/-- The lookahead executes the next entry (R151, R158, R164, R170). -/
def State.lookStep (s : State) (st : Nat) : State :=
  let x := s.stall st
  let la := x.look
  if la.mode ≠ .going then s
  else if s.tableLen st ≤ la.idx then s.setStall st { x with look := { la with mode := .halted } }
  else
    let r := s.takeEntry st la.idx
    let s := r.2.2
    let e := r.1
    let x := s.stall st
    if r.2.1 then s.setStall st { x with look := { la with mode := .poisoned } }
    else if e.isSegment then s.lookSegment st e
    else if 8 ≤ la.run then s.setStall st { x with look := { la with mode := .seqErr 5 } }
    else
      let la := { la with run := la.run + 1 }
      let s := s.setStall st { x with look := la }
      match la.res with
      | some w =>
        if e.op = 3 ∧ la.stack.length = w.depth + 1 then s.lookPasses st w
        else
          let w' := if w.plays.isEmpty then { w with headRun := w.headRun + 1 } else w
          match zeroTime e la.idx la.stack with
          | .next j k =>
            s.setStall st { x with look := { la with idx := j, stack := k, res := some w'
                                                     setf := if e.op = 9 then la.setf ++ [(e.f 54 48, e.f 47 0)] else la.setf } }
          | .err c => s.setStall st { x with look := { la with mode := .seqErr c } }
          | .halt => s.setStall st { x with look := { la with mode := .halted } }
      | none =>
        match zeroTime e la.idx la.stack with
        | .next j k =>
          let ok := if e.op = 2 then s.residentOk st la.idx e la.stack la.run else (false, s)
          let res := if ok.1 then some (⟨la.stack.length, loopCount e, la.setf.length, 0, []⟩ : ResWalk) else none
          let setf := if e.op = 9 then la.setf ++ [(e.f 54 48, e.f 47 0)] else la.setf
          let y := ok.2.stall st
          ok.2.setStall st { y with look := { la with idx := j, stack := k, res := res, setf := setf } }
        | .err c => s.setStall st { x with look := { la with mode := .seqErr c } }
        | .halt => s.setStall st { x with look := { la with mode := .halted } }

/-- The lookahead runs on until a play joins the path or it stops; the entries are kept ones (R151). -/
def State.lookOn (s : State) (st : Nat) : Nat → State
  | 0 => s
  | n + 1 =>
    let len := (s.stall st).path.length
    let s := s.lookStep st
    if len < (s.stall st).path.length || (s.stall st).look.mode ≠ .going then s else State.lookOn s st n

/-! ### Decisions (R157, R162, R165) -/

/-- The paths that begin with the decision `b`, without it; none stay when no path goes on. -/
def pathsAfter (b : Option Bool) (l : List (List Bool)) : List (List Bool) :=
  (l.filter (fun p => b.isSome && p.head? == b)).map (fun p => p.tail)

/-- Releases the staged blocks that lie on no path still possible after the decision `b`, with their lines, and the entries
kept for such paths; none says that no path goes on (R151, R162). -/
def Stall.release (x : Stall) (b : Option Bool) : Stall :=
  let gone := (x.leads.filter (fun l => (pathsAfter b l.paths).isEmpty)).map (fun l => l.pid)
  { x with leads := (x.leads.filter (fun l => ! gone.contains l.pid)).map (fun l => { l with paths := pathsAfter b l.paths })
           kept := (x.kept.filter (fun k => ! (pathsAfter b [k.path]).isEmpty)).map (fun k => { k with path := k.path.tail })
           waiting := x.waiting.filter (fun r => ! gone.contains r.pid)
           inflight := x.inflight.map (fun r => if gone.contains r.pid then { r with dead := true } else r)
           held := x.held.filter (fun l => ! gone.contains l.pid) }

/-- The lookahead goes on at index `i` with stack `k` after a decision, up to the successor that the decision selects. -/
def State.goOn (s : State) (st : Nat) (b : Bool) (i waitc : Nat) (k : List Frame) : State :=
  let x := (s.stall st).release (some b)
  let s := s.setStall st { x with look := { idx := i, stack := k, waitc := waitc }, decided := true }
  s.lookOn st 10

/-- The path ends after the segment in play. -/
def State.endPath (s : State) (st : Nat) : State :=
  let x := (s.stall st).release none
  s.setStall st { x with look := { x.look with mode := .halted }, decided := true }

/-! ### The path as it is played -/

/-- The passes of a resident loop that remain, one of them taken out: the loop frame counts down, and in the last pass
each line is used for the last time by the last play that needs it (R200). -/
def expandPass (depth : Nat) (body : List Play) (left : Nat) : List PathItem :=
  match left with
  | 0 => []
  | n + 1 =>
    let plays := body.map (fun p =>
      { p with stack := p.stack.modify depth (fun f => { f with left := n }) })
    let rec mark : List Play → List PathItem
      | [] => []
      | p :: t => .play { p with lastUse := decide (n = 0) && ! t.any (fun q => q.lineOf == p.lineOf) } :: mark t
    mark plays ++ (if n = 0 then [] else [.again depth body n])

/-- The path with its first item a play, if there is one. -/
def frontPlay : List PathItem → List PathItem
  | .again d b l :: t => expandPass d b l ++ t
  | l => l

/-- The entry of the segment after the one in play: the entry in play itself while a decision is still to be made, or when
no resolved successor is known (R159, R162, R188). -/
def Stall.nextIdx (x : Stall) : Nat :=
  match x.cur, frontPlay x.path with
  | none, _ => 0
  | some p, .play q :: _ => if p.ent.isCond && ! x.decided then p.idx else q.idx
  | some p, _ => p.idx

/-- The line of a play that vector `v` of its segment needs for the `r`-th octet (R190, R191). -/
def Stall.lineOff (x : Stall) (r v : Nat) : Nat :=
  v / 128 * x.lines + r * linesPerOct x.mode + v % 128 / vecsPerLine x.mode

/-- A held line of a play. -/
def Stall.heldLine (x : Stall) (p : Play) (off : Nat) : Option HeldLine :=
  x.held.find? (fun l => l.pid == p.lineOf && l.off == off)

/-- The field of vector `v` of a play for slice `j` of the stall's `r`-th octet (R189, R190). -/
def Stall.charAt (x : Stall) (p : Play) (r j v : Nat) : Option Nat :=
  match x.heldLine p (x.lineOff r v) with
  | none => none
  | some l =>
    let w := 32 / 2 ^ x.mode
    let word := bitsOf l.data.toNat (w * (v % vecsPerLine x.mode) + w - 1) (w * (v % vecsPerLine x.mode))
    let fw := if x.mode = 0 then 4 else if x.mode = 1 then 2 else 1
    let k := if x.mode = 3 then j / 2 else j
    some (bitsOf word (fw * k + fw - 1) (fw * k))

/-- Every line that vector `v` of a play needs, with its index. -/
def Stall.needs (x : Stall) (p : Play) (v : Nat) : List (Nat × Nat) :=
  (List.range x.octets.length).map (fun r => (x.lineOff r v, p.ent.start + x.lineOff r v))

/-- Lines are played: those of a play whose vectors all lie below segment vector `v` return their credit; a resident line
leaves at its last use (R196, R200). -/
def Stall.played (x : Stall) (p : Play) (v : Nat) : Stall :=
  if p.resident && ! p.lastUse then x
  else { x with held := x.held.filter (fun l =>
    ! (l.pid == p.lineOf && decide (x.firstVec l.off + vecsPerLine x.mode ≤ v))) }

/-- The period of a timing set in 0.25 ps units (R209). -/
def State.period (s : State) (st ts : Nat) : Nat :=
  let p := s.rg .STL_TS_PERIOD st ts
  if p = 0 then 2 ^ 32 else p

/-- How long vector `v` of a segment lasts (R209, R210). -/
def State.vecLen (s : State) (st : Nat) (e : SeqEnt) (v : Nat) : Nat :=
  let p := s.period st e.ts
  if (s.stall st).mode = 3 then (if v % 2 = 0 then p / 2 else p - p / 2) else p

/-- The span of the first `v` vectors of a segment. -/
def State.vecSpan (s : State) (st : Nat) (e : SeqEnt) (v : Nat) : Nat :=
  let p := s.period st e.ts
  if (s.stall st).mode = 3 then v / 2 * p + (if v % 2 = 0 then 0 else p / 2) else v * p

/-- The next vector to be played: its play, its number in the segment, its stall vector number and its T0. -/
structure NextVec where
  p : Play
  v : Nat
  vec : Nat
  t0 : Nat
  first : Bool
  deriving DecidableEq, Repr

/-- The vector that follows the one in play, or vector 0 of a run whose start event has come; none when the path has no
further segment. -/
def State.nextVec (s : State) (st : Nat) : Option NextVec :=
  let x := s.stall st
  match x.vec, x.cur with
  | some v, some p =>
    if v - x.segFirst + 1 < p.ent.vectors then some ⟨p, v - x.segFirst + 1, v + 1, x.tNext, false⟩
    else
      match frontPlay x.path with
      | .play q :: _ => some ⟨q, 0, v + 1, x.tNext, true⟩
      | _ => none
  | _, _ =>
    match frontPlay x.path, x.startAt with
    | .play q :: _, some t => some ⟨q, 0, 0, t, true⟩
    | _, _ => none

/-- The first line absent for a play at or after segment vector `v`, as (first vector, line index): lines waiting or
requested (R205). -/
def Stall.absent (x : Stall) (p : Play) (v : Nat) : Option (Nat × Nat) :=
  let w := (x.waiting.filter (fun r => r.pid == p.lineOf && decide (r.from_ < r.upto))).flatMap (fun r =>
    (List.range (min (r.upto - r.from_) (2 * x.lines + 1))).map (fun k => (x.firstVec (r.from_ + k), p.ent.start + r.from_ + k)))
  let i := (x.inflight.filter (fun r => r.pid == p.lineOf && ! r.dead)).map (fun r => (x.firstVec r.off, r.line))
  let all := (w ++ i).map (fun e => (max e.1 v, e.2))
  all.foldl (fun b e => match b with
    | none => some e
    | some c => if e.1 < c.1 ∨ (e.1 = c.1 ∧ e.2 < c.2) then some e else some c) none

/-- The earliest vector on the selected path that needs an absent line: stall vector, T0 and line (R205). -/
def State.absentFrom (s : State) (st : Nat) : List Play → Nat → Nat → Nat → Option (Nat × Nat × Nat)
  | [], _, _, _ => none
  | p :: t, v, vec, t0 =>
    match (s.stall st).absent p v with
    | some (w, line) => some (vec + (w - v), t0 + (s.vecSpan st p.ent w - s.vecSpan st p.ent v), line)
    | none =>
      State.absentFrom s st t 0 (vec + (p.ent.vectors - v))
        (t0 + (s.vecSpan st p.ent p.ent.vectors - s.vecSpan st p.ent v))

/-- The vectors of some plays and how long they last. -/
def State.playsLen (s : State) (st : Nat) (l : List Play) : Nat × Nat :=
  l.foldl (fun a p => (a.1 + p.ent.vectors, a.2 + s.vecSpan st p.ent p.ent.vectors)) (0, 0)

/-- The earliest vector on the path ahead that needs an absent line, or the vector and the T0 that follow the path: all
remaining passes of a resident loop count, and the first of them decides (R205, R540). -/
def State.absentOn (s : State) (st : Nat) : List PathItem → Nat → Nat → (Nat × Nat × Nat) ⊕ (Nat × Nat)
  | [], vec, t0 => .inr (vec, t0)
  | .play p :: t, vec, t0 =>
    match s.absentFrom st [p] 0 vec t0 with
    | some a => .inl a
    | none => State.absentOn s st t (vec + p.ent.vectors) (t0 + s.vecSpan st p.ent p.ent.vectors)
  | .again _ b n :: t, vec, t0 =>
    match s.absentFrom st b 0 vec t0 with
    | some a => .inl a
    | none =>
      let l := s.playsLen st b
      State.absentOn s st t (vec + n * l.1) (t0 + n * l.2)

/-- The first line beyond the path of a lookahead that has not stopped: that of the segment entry it will read, which nothing
has requested. The segment of a resident loop's first pass that comes again needs no line. -/
def State.unreadLine (s : State) (st : Nat) : Option Nat :=
  let la := (s.stall st).look
  if la.mode = .going then
    match (s.resolve st [] 10 la.idx la.stack la.run).1 with
    | some (i, e, _) => if la.res.any (fun r => r.plays.any (fun p => p.idx == i)) then none else some e.start
    | none => none
  else none

/-- The earliest absent line of a stall whose start event has come: on the path ahead, or, where the lookahead has not read
the next entry, the first line of its segment (R205). -/
def State.firstAbsent (s : State) (st : Nat) : Option (Nat × Nat × Nat) :=
  match s.nextVec st with
  | none => none
  | some n =>
    let x := s.stall st
    match s.absentFrom st [n.p] n.v n.vec n.t0 with
    | some a => some a
    | none =>
      let rest := if n.first then (frontPlay x.path).tail else x.path
      match s.absentOn st rest (n.vec + (n.p.ent.vectors - n.v))
        (n.t0 + (s.vecSpan st n.p.ent n.p.ent.vectors - s.vecSpan st n.p.ent n.v)) with
      | .inl a => some a
      | .inr (vec, t0) => (s.unreadLine st).map (fun l => (vec, t0, l))

/-- The deadline of a line whose first vector begins at `t0`: 40 ns earlier (R205). -/
def deadline (t0 : Nat) : Nat := t0 - 64 * unitsPerCyc

/-- Marks a starvation whose deadline has passed: the pending stop and the starvation record (R205, R206). -/
def State.starve (s : State) (st vec line : Nat) : State :=
  let x := s.stall st
  let s := s.setStall st { x with starved := true, stops := x.stops ++ [⟨3, .beforeVec vec⟩] }
  let s := s.setRg64 .STL_STARVE_LINE_LO .STL_STARVE_LINE_HI line st
  s.setRg64 .STL_STARVE_VEC_LO .STL_STARVE_VEC_HI vec st

end Sys2Proof.Machine
end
******
The expected output is exactly the lines of the listing above between the line holding "def Stall.absent (x" and the line holding "all.foldl (fun b e => match b with", inclusive.

def Stall.absent (x : Stall) (p : Play) (v : Nat) : Option (Nat × Nat) :=
  let w := (x.waiting.filter (fun r => r.pid == p.lineOf && decide (r.from_ < r.upto))).flatMap (fun r =>
    (List.range (min (r.upto - r.from_) (2 * x.lines + 1))).map (fun k => (x.firstVec (r.from_ + k), p.ent.start + r.from_ + k)))
  let i := (x.inflight.filter (fun r => r.pid == p.lineOf && ! r.dead)).map (fun r => (x.firstVec r.off, r.line))
  let all := (w ++ i).map (fun e => (max e.1 v, e.2))
  all.foldl (fun b e => match b with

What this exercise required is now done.